According to Timmy, when asked if the snake had bitten her, she didn’t think it had. “I remember her exact words, she said: ‘No, I could have felt it.”

According to Timmy, together with Diana, Kotanna’s close friend, they spent about 15 to 20 minutes by the car making small talk, during which time Kotanna did not show any signs of distress.

“When she was getting into the car ready to leave, that is when she said that she felt an itchy sensation on her foot. When we saw the bite mark, a decision was made to go to the hospital,” he said.

Meanwhile, PIJ has established that the snake that bit Kotanna is a non-venomous species known as boaedon capensis or more commonly as brown house snake.

We presented photos of the snake in question to the African Snake Institute who explained that the brown house snake, true to its name, frequents human dwellings where it feeds on rodents or lizards.

“It is completely harmless and relies on muscle power to constrict its prey. It is widespread in Southern Africa and very common in suburban gardens,” the institute said.

According to Timmy, the group then got into two cars and headed to the closest health facility, PolyClinic which was a street down from Timmy’s Area 3 house.

“We carried the snake in a plastic bag because we wanted the hospital to determine whether it was poisonous or not so that they could administer the right medicine. We got there, and the doctor, Dr. Ruth Chimutu, told us that although most of the snakes in Malawi are non-venomous, she would administer anti-venom just to be safe. Kotanna was initially reluctant to receive the anti-venom as it had not been established whether the snake was venomous or not but the doctor convinced her, saying the anti-venom does not stay too long in the body as it washes away after 30 to 45 minutes.”

Timmy told PIJ that as a medical officer started administering what they thought was the anti-venom injection, things quickly took a drastic turn.

“I was sitting next to her on the hospital bed holding her hand while the nurse administered the injection on her other hand. Halfway through the infusion, she uttered what would be her last words: “I feel dizzy, I am going to lie down.”

According to Timmy, she lay down on the bed, lost consciousness, and started having convulsions.

Just 30 minutes later, she was pronounced dead after she had been transported by ambulance to Kamuzu Central Hospital.

Lawyer Khwima Mchizi

In an interview with PIJ, Timmy’s lawyer Khwima Mchizi said his client would seek remedial action against everyone that contributed to his imprisonment.

“The guilty verdict by the Medical Council has cemented our position. But, even without that verdict, our intent was very clear that after the acquittal, we were going to sue for wrongful imprisonment and malicious prosecution,” he said.
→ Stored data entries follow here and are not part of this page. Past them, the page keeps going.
-- ==== Sys2Proof/Certificates/Slice0/Obligations.lean ====
section
/-! DEFINITION. The statements for the provers. Where a statement rests on a choice of the model, its docstring
names the entry of the assumption log. -/

section Statements

open Sys2Proof Sys2Proof.Machine

/-! ### The machine as a whole -/

/-- A step runs the command at the front of the queue, with the queue's rest. -/
def Obligations.StepRunsFrontCommand : Prop :=
  ∀ (c : Instr) (rest : List Instr) (s : State),
    step { s with pending := c :: rest } = exec c { s with pending := rest }

/-- With no command waiting the model lets one MCLK cycle pass when nothing is due and nothing can begin, and
nothing at all while the part is held (the model's choice, log entry 1). -/
def Obligations.EmptyQueuePassesOneCycle : Prop :=
  ∀ s : State, s.pending = [] →
    (s.alive = false → step s = .next s) ∧
    (s.alive = true → Quiet s → NothingEndsWithin 1 s → (∀ n t, s.tables.walk ≠ .checking n t) →
      (s.mgmt.inbox = [] ∨ s.mgmt.handling ≠ none) →
      (s.locate.queue = [] ∨ s.locate.service ≠ none) →
      canSend s .stage = false → canSend s .post = false → cyclesToBoundary s ≠ 0 →
      step s = .next { s with
        clock := { s.clock with now := s.clock.now + 1, phase := s.clock.phase + 1 } })

/-- While the power is off or RESETn is low, every command but the supply's, RESETn's, the physical layer's and those of
a cell's reception leaves the state as it is, and of a cell that reaches a port then nothing but the mark of a
discarded cell is taken (R170: neither port receives or sends; R29). That a command of the part's own answers next
with the state unchanged while the part is held is the model's choice (log entry 3), and so is that a cell begun then
is discarded with its rest (log entry 9). -/
def Obligations.HeldPartIgnoresCommands : Prop :=
  ∀ s : State, s.alive = false →
    (∀ c : Instr, c ≠ .powerUp → c ≠ .powerLost → c ≠ .resetnAssert → c ≠ .resetnRelease →
      (∀ p, c ≠ .transmitterHoldOff p) → (∀ p, c ≠ .transmitterHoldOffEnd p) →
      (∀ p, c ≠ .cellHeaderComplete p) → (∀ p w, c ≠ .cellArrival p w) → exec c s = .next s) ∧
    (∀ p, exec (.cellHeaderComplete p) s = .next (s.setPort p { s.port p with
      header := some { pt := 0, beforeStarting := false, discarded := true } })) ∧
    (∀ p w, exec (.cellArrival p w) s = .next (s.setPort p { s.port p with header := none }))

/-- The state right after reset has every invariant. -/
def Obligations.ResetHasEveryInvariant : Prop :=
  WithinCapacity State.reset ∧ WithinRanges State.reset ∧ EventsSound State.reset ∧
  AlarmFollowsFlags State.reset ∧ PictureTimeInStep State.reset ∧ FreeExactlyInternal State.reset ∧
  AddressFitsState State.reset ∧ StillWhileReset State.reset ∧ MapUnique State.reset ∧
  EntriesInRange State.reset ∧ RestsOutsideRun State.reset ∧ LogNumbered State.reset ∧
  CellsConserved State.reset

/-- What reset leaves: BOOT without an address, PT 0, the captured parameters at their defaults (R1), the tables
EMPTY (R44), every context as R101 gives it, the lines as R21 gives them, no event (R194). Values for which the
manual gives none are the model's (log entry 17). -/
def Obligations.ResetLeavesPowerUpValues : Prop :=
  let s := State.reset
  s.mgmt = { device := .boot, address := none, inbox := [], handling := none } ∧
  s.clock.pt = 0 ∧ s.clock.phase = 0 ∧ s.clock.k = 0 ∧ s.clock.state = .free ∧
  s.clock.params = {
    rate := 0, dropFrame := false, externalRef := false, divisor := 1, tolerance := 2700
    window := 270, lockCount := 4, lossCount := 3 } ∧
  s.monitor = { last := none, good := 0, bad := 0, missing := false, armed := true, noise := 0 } ∧
  s.settings = {
    epochIndex := 0, tickInterval := 24, scrubRate := 4, sourceAction := .keep
    mapAction := .ignore } ∧
  s.lines.a.high = true ∧ s.lines.b.high = false ∧ s.lines.a.counter = 12 ∧ s.lines.b.counter = 12 ∧
  s.portS.queue = [] ∧ s.portP.queue = [] ∧ s.portS.sequence = 0 ∧ s.portP.sequence = 0 ∧
  s.portS.counters = {} ∧ s.portP.counters = {} ∧
  (∀ i : Fin 256, s.mapAt i = none) ∧ (∀ i : Fin 128, s.sourceAt i = none) ∧
  (∀ i : Fin 16, s.tables.group[i] = none) ∧ s.tables.scrubPos = 0 ∧
  (∀ i : Fin 128, s.ctx i = { state := .closed, work := none, gen := 0, anchor := none }) ∧
  s.log = { entries := [], nextSeq := 0 } ∧ s.locate.queue = [] ∧
  s.pairing = { takes := [], claps := [], held := [], nextTake := 1, policy := .shift } ∧
  (∀ i : Fin 18, s.events[i] = { flag := false, count := 0, detail := none }) ∧ s.faultn = false ∧
  defaultedCodes s = [] ∧
  ((List.range fieldCount).map s.param = [0, 0, 0, 1, 2700, 270, 4, 3, 0, 24, 4, 0, 0, 0, 0, 1, 0] ++
    List.replicate 18 1 ++ [0, 1, 0, 0, 0, 0, 0, 0, 0, 0, 0, 0, 1, 0, 0, 0, 0, 1] ++ [0, 0, 12, 12, 0])

/-! ### Invariants that every step keeps -/

/-- Every step keeps the collections within their capacities, the rows of a take within eight, and the counters of
ports, contexts and Reference Monitor, the sequence numbers and the positions in their ranges. -/
def Obligations.StepKeepsCapacitiesAndRanges : Prop :=
  ∀ s t : State, WithinCapacity s → WithinRanges s → step s = .next t →
    WithinCapacity t ∧ WithinRanges t

/-- Every step keeps the event classes sound, and FAULTn asserted exactly while an alarm class's flag is set. -/
def Obligations.StepKeepsEventsAndAlarm : Prop :=
  ∀ s t : State, EventsSound s → AlarmFollowsFlags s → step s = .next t →
    EventsSound t ∧ AlarmFollowsFlags t

/-- Every step keeps picture time in step with the milliframe index, and while a run lasts picture time never
decreases. -/
def Obligations.StepKeepsPictureTimeInStep : Prop :=
  ∀ s t : State, PictureTimeInStep s → step s = .next t →
    PictureTimeInStep t ∧
    (s.mgmt.device = .running → t.mgmt.device = .running → s.clock.pt ≤ t.clock.pt)

/-- Every step keeps the clock FREE exactly while the captured reference mode is INTERNAL, the node address fitting
the device state, and every block at its power-up value while the power is off or RESETn is low. That the part
stands still so with the power off, and what the power-up values keep, are deduced (log entries 15 and 16). -/
def Obligations.StepKeepsModesLegal : Prop :=
  ∀ s t : State, step s = .next t →
    (FreeExactlyInternal s → FreeExactlyInternal t) ∧ (AddressFitsState s → AddressFitsState t) ∧
    (StillWhileReset s → StillWhileReset t)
Mchizi noted that the whole prosecution process was driven by malice and not a pursuit of justice.

The State prosecution team has come under heavy fire for doing a shoddy job on the arrest and prosecution of the four accused.

Lawyer Khumbo Soko

Former Malawi Law Society president, Khumbo Soko, told PIJ that every prosecution affects people and it is only right and just to conduct due diligence before taking cases to court.
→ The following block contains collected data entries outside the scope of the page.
/-! ### The Pairing Unit (R143) -/

@[simp] theorem setPairing_powered (s : State) (u : PairingUnit) :
    (s.setPairing u).powered = s.powered := rfl
@[simp] theorem setPairing_resetLow (s : State) (u : PairingUnit) :
    (s.setPairing u).resetLow = s.resetLow := rfl
@[simp] theorem setPairing_pending (s : State) (u : PairingUnit) :
    (s.setPairing u).pending = s.pending := rfl
@[simp] theorem setPairing_mgmt (s : State) (u : PairingUnit) :
    (s.setPairing u).mgmt = s.mgmt := rfl
@[simp] theorem setPairing_boot (s : State) (u : PairingUnit) :
    (s.setPairing u).boot = s.boot := rfl
@[simp] theorem setPairing_paramRecord (s : State) (u : PairingUnit) :
    (s.setPairing u).paramRecord = s.paramRecord := rfl
@[simp] theorem setPairing_defaulted (s : State) (u : PairingUnit) :
    (s.setPairing u).defaulted = s.defaulted := rfl
@[simp] theorem setPairing_clock (s : State) (u : PairingUnit) :
    (s.setPairing u).clock = s.clock := rfl
@[simp] theorem setPairing_monitor (s : State) (u : PairingUnit) :
    (s.setPairing u).monitor = s.monitor := rfl
@[simp] theorem setPairing_settings (s : State) (u : PairingUnit) :
    (s.setPairing u).settings = s.settings := rfl
@[simp] theorem setPairing_tick (s : State) (u : PairingUnit) :
    (s.setPairing u).tick = s.tick := rfl
@[simp] theorem setPairing_lines (s : State) (u : PairingUnit) :
    (s.setPairing u).lines = s.lines := rfl
@[simp] theorem setPairing_portS (s : State) (u : PairingUnit) :
    (s.setPairing u).portS = s.portS := rfl
@[simp] theorem setPairing_portP (s : State) (u : PairingUnit) :
    (s.setPairing u).portP = s.portP := rfl
@[simp] theorem setPairing_tables (s : State) (u : PairingUnit) :
    (s.setPairing u).tables = s.tables := rfl
@[simp] theorem setPairing_contexts (s : State) (u : PairingUnit) :
    (s.setPairing u).contexts = s.contexts := rfl
@[simp] theorem setPairing_log (s : State) (u : PairingUnit) :
    (s.setPairing u).log = s.log := rfl
@[simp] theorem setPairing_locate (s : State) (u : PairingUnit) :
    (s.setPairing u).locate = s.locate := rfl
@[simp] theorem setPairing_events (s : State) (u : PairingUnit) :
    (s.setPairing u).events = s.events := rfl
@[simp] theorem setPairing_faultn (s : State) (u : PairingUnit) :
    (s.setPairing u).faultn = s.faultn := rfl
@[simp] theorem setPairing_freeDraws (s : State) (u : PairingUnit) :
    (s.setPairing u).freeDraws = s.freeDraws := rfl
@[simp] theorem setPairing_pairing (s : State) (u : PairingUnit) : (s.setPairing u).pairing = u := rfl
@[simp] theorem modTake_powered (s : State) (n : Nat) (f : Take → Take) :
    (s.modTake n f).powered = s.powered := rfl
@[simp] theorem modTake_resetLow (s : State) (n : Nat) (f : Take → Take) :
    (s.modTake n f).resetLow = s.resetLow := rfl
@[simp] theorem modTake_pending (s : State) (n : Nat) (f : Take → Take) :
    (s.modTake n f).pending = s.pending := rfl
@[simp] theorem modTake_mgmt (s : State) (n : Nat) (f : Take → Take) :
    (s.modTake n f).mgmt = s.mgmt := rfl
@[simp] theorem modTake_boot (s : State) (n : Nat) (f : Take → Take) :
    (s.modTake n f).boot = s.boot := rfl
@[simp] theorem modTake_paramRecord (s : State) (n : Nat) (f : Take → Take) :
    (s.modTake n f).paramRecord = s.paramRecord := rfl
@[simp] theorem modTake_defaulted (s : State) (n : Nat) (f : Take → Take) :
    (s.modTake n f).defaulted = s.defaulted := rfl
@[simp] theorem modTake_clock (s : State) (n : Nat) (f : Take → Take) :
    (s.modTake n f).clock = s.clock := rfl
@[simp] theorem modTake_monitor (s : State) (n : Nat) (f : Take → Take) :
    (s.modTake n f).monitor = s.monitor := rfl
@[simp] theorem modTake_settings (s : State) (n : Nat) (f : Take → Take) :
    (s.modTake n f).settings = s.settings := rfl
@[simp] theorem modTake_tick (s : State) (n : Nat) (f : Take → Take) :
    (s.modTake n f).tick = s.tick := rfl
@[simp] theorem modTake_lines (s : State) (n : Nat) (f : Take → Take) :
    (s.modTake n f).lines = s.lines := rfl
@[simp] theorem modTake_portS (s : State) (n : Nat) (f : Take → Take) :
    (s.modTake n f).portS = s.portS := rfl
@[simp] theorem modTake_portP (s : State) (n : Nat) (f : Take → Take) :
    (s.modTake n f).portP = s.portP := rfl
@[simp] theorem modTake_tables (s : State) (n : Nat) (f : Take → Take) :
    (s.modTake n f).tables = s.tables := rfl
@[simp] theorem modTake_contexts (s : State) (n : Nat) (f : Take → Take) :
    (s.modTake n f).contexts = s.contexts := rfl
@[simp] theorem modTake_log (s : State) (n : Nat) (f : Take → Take) :
    (s.modTake n f).log = s.log := rfl
@[simp] theorem modTake_locate (s : State) (n : Nat) (f : Take → Take) :
    (s.modTake n f).locate = s.locate := rfl
@[simp] theorem modTake_events (s : State) (n : Nat) (f : Take → Take) :
    (s.modTake n f).events = s.events := rfl
@[simp] theorem modTake_faultn (s : State) (n : Nat) (f : Take → Take) :
    (s.modTake n f).faultn = s.faultn := rfl
@[simp] theorem modTake_freeDraws (s : State) (n : Nat) (f : Take → Take) :
    (s.modTake n f).freeDraws = s.freeDraws := rfl
@[simp] theorem removeClap_powered (s : State) (n : Nat) :
    (removeClap n s).powered = s.powered := rfl
@[simp] theorem removeClap_resetLow (s : State) (n : Nat) :
    (removeClap n s).resetLow = s.resetLow := rfl
@[simp] theorem removeClap_pending (s : State) (n : Nat) :
    (removeClap n s).pending = s.pending := rfl
@[simp] theorem removeClap_mgmt (s : State) (n : Nat) :
    (removeClap n s).mgmt = s.mgmt := rfl
@[simp] theorem removeClap_boot (s : State) (n : Nat) :
    (removeClap n s).boot = s.boot := rfl
@[simp] theorem removeClap_paramRecord (s : State) (n : Nat) :
    (removeClap n s).paramRecord = s.paramRecord := rfl
@[simp] theorem removeClap_defaulted (s : State) (n : Nat) :
    (removeClap n s).defaulted = s.defaulted := rfl
@[simp] theorem removeClap_clock (s : State) (n : Nat) :
    (removeClap n s).clock = s.clock := rfl
@[simp] theorem removeClap_monitor (s : State) (n : Nat) :
    (removeClap n s).monitor = s.monitor := rfl
@[simp] theorem removeClap_settings (s : State) (n : Nat) :
    (removeClap n s).settings = s.settings := rfl
@[simp] theorem removeClap_tick (s : State) (n : Nat) :
    (removeClap n s).tick = s.tick := rfl
@[simp] theorem removeClap_lines (s : State) (n : Nat) :
    (removeClap n s).lines = s.lines := rfl
@[simp] theorem removeClap_portS (s : State) (n : Nat) :
    (removeClap n s).portS = s.portS := rfl
@[simp] theorem removeClap_portP (s : State) (n : Nat) :
    (removeClap n s).portP = s.portP := rfl
@[simp] theorem removeClap_tables (s : State) (n : Nat) :
    (removeClap n s).tables = s.tables := rfl
@[simp] theorem removeClap_contexts (s : State) (n : Nat) :
    (removeClap n s).contexts = s.contexts := rfl
@[simp] theorem removeClap_log (s : State) (n : Nat) :
    (removeClap n s).log = s.log := rfl
@[simp] theorem removeClap_locate (s : State) (n : Nat) :
    (removeClap n s).locate = s.locate := rfl
@[simp] theorem removeClap_events (s : State) (n : Nat) :
    (removeClap n s).events = s.events := rfl
@[simp] theorem removeClap_faultn (s : State) (n : Nat) :
    (removeClap n s).faultn = s.faultn := rfl
@[simp] theorem removeClap_freeDraws (s : State) (n : Nat) :
    (removeClap n s).freeDraws = s.freeDraws := rfl
@[simp] theorem addTake_powered (s : State) (t : Take) :
    (addTake t s).powered = s.powered := rfl
@[simp] theorem addTake_resetLow (s : State) (t : Take) :
    (addTake t s).resetLow = s.resetLow := rfl
@[simp] theorem addTake_pending (s : State) (t : Take) :
    (addTake t s).pending = s.pending := rfl
@[simp] theorem addTake_mgmt (s : State) (t : Take) :
    (addTake t s).mgmt = s.mgmt := rfl
@[simp] theorem addTake_boot (s : State) (t : Take) :
    (addTake t s).boot = s.boot := rfl
@[simp] theorem addTake_paramRecord (s : State) (t : Take) :
    (addTake t s).paramRecord = s.paramRecord := rfl
@[simp] theorem addTake_defaulted (s : State) (t : Take) :
    (addTake t s).defaulted = s.defaulted := rfl
@[simp] theorem addTake_clock (s : State) (t : Take) :
    (addTake t s).clock = s.clock := rfl
@[simp] theorem addTake_monitor (s : State) (t : Take) :
    (addTake t s).monitor = s.monitor := rfl
@[simp] theorem addTake_settings (s : State) (t : Take) :
    (addTake t s).settings = s.settings := rfl
@[simp] theorem addTake_tick (s : State) (t : Take) :
    (addTake t s).tick = s.tick := rfl
@[simp] theorem addTake_lines (s : State) (t : Take) :
    (addTake t s).lines = s.lines := rfl
@[simp] theorem addTake_portS (s : State) (t : Take) :
    (addTake t s).portS = s.portS := rfl
@[simp] theorem addTake_portP (s : State) (t : Take) :
    (addTake t s).portP = s.portP := rfl
@[simp] theorem addTake_tables (s : State) (t : Take) :
    (addTake t s).tables = s.tables := rfl
@[simp] theorem addTake_contexts (s : State) (t : Take) :
    (addTake t s).contexts = s.contexts := rfl
@[simp] theorem addTake_log (s : State) (t : Take) :
    (addTake t s).log = s.log := rfl
@[simp] theorem addTake_locate (s : State) (t : Take) :
    (addTake t s).locate = s.locate := rfl
@[simp] theorem addTake_events (s : State) (t : Take) :
    (addTake t s).events = s.events := rfl
@[simp] theorem addTake_faultn (s : State) (t : Take) :
    (addTake t s).faultn = s.faultn := rfl
@[simp] theorem addTake_freeDraws (s : State) (t : Take) :
    (addTake t s).freeDraws = s.freeDraws := rfl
“We should do a little bit more homework before we prosecute people. The fact that this case was dismissed at case to answer stage simply means that there was not enough reason to prosecute. You can arrest people on the basis of suspicion but a criminal prosecution should be based on a reasonable belief that a conviction is likely. Otherwise, it’s abuse of State power to prosecute someone on evidence that wouldn’t even pass the muster in a traditional court.

“If, as a prosecutor and a lawyer, you are not convinced that there is no solid evidence to prosecute, then don’t take the case to court. What people should be wary of is that there is stigma attached to criminal litigation that follows one all their life,” he said.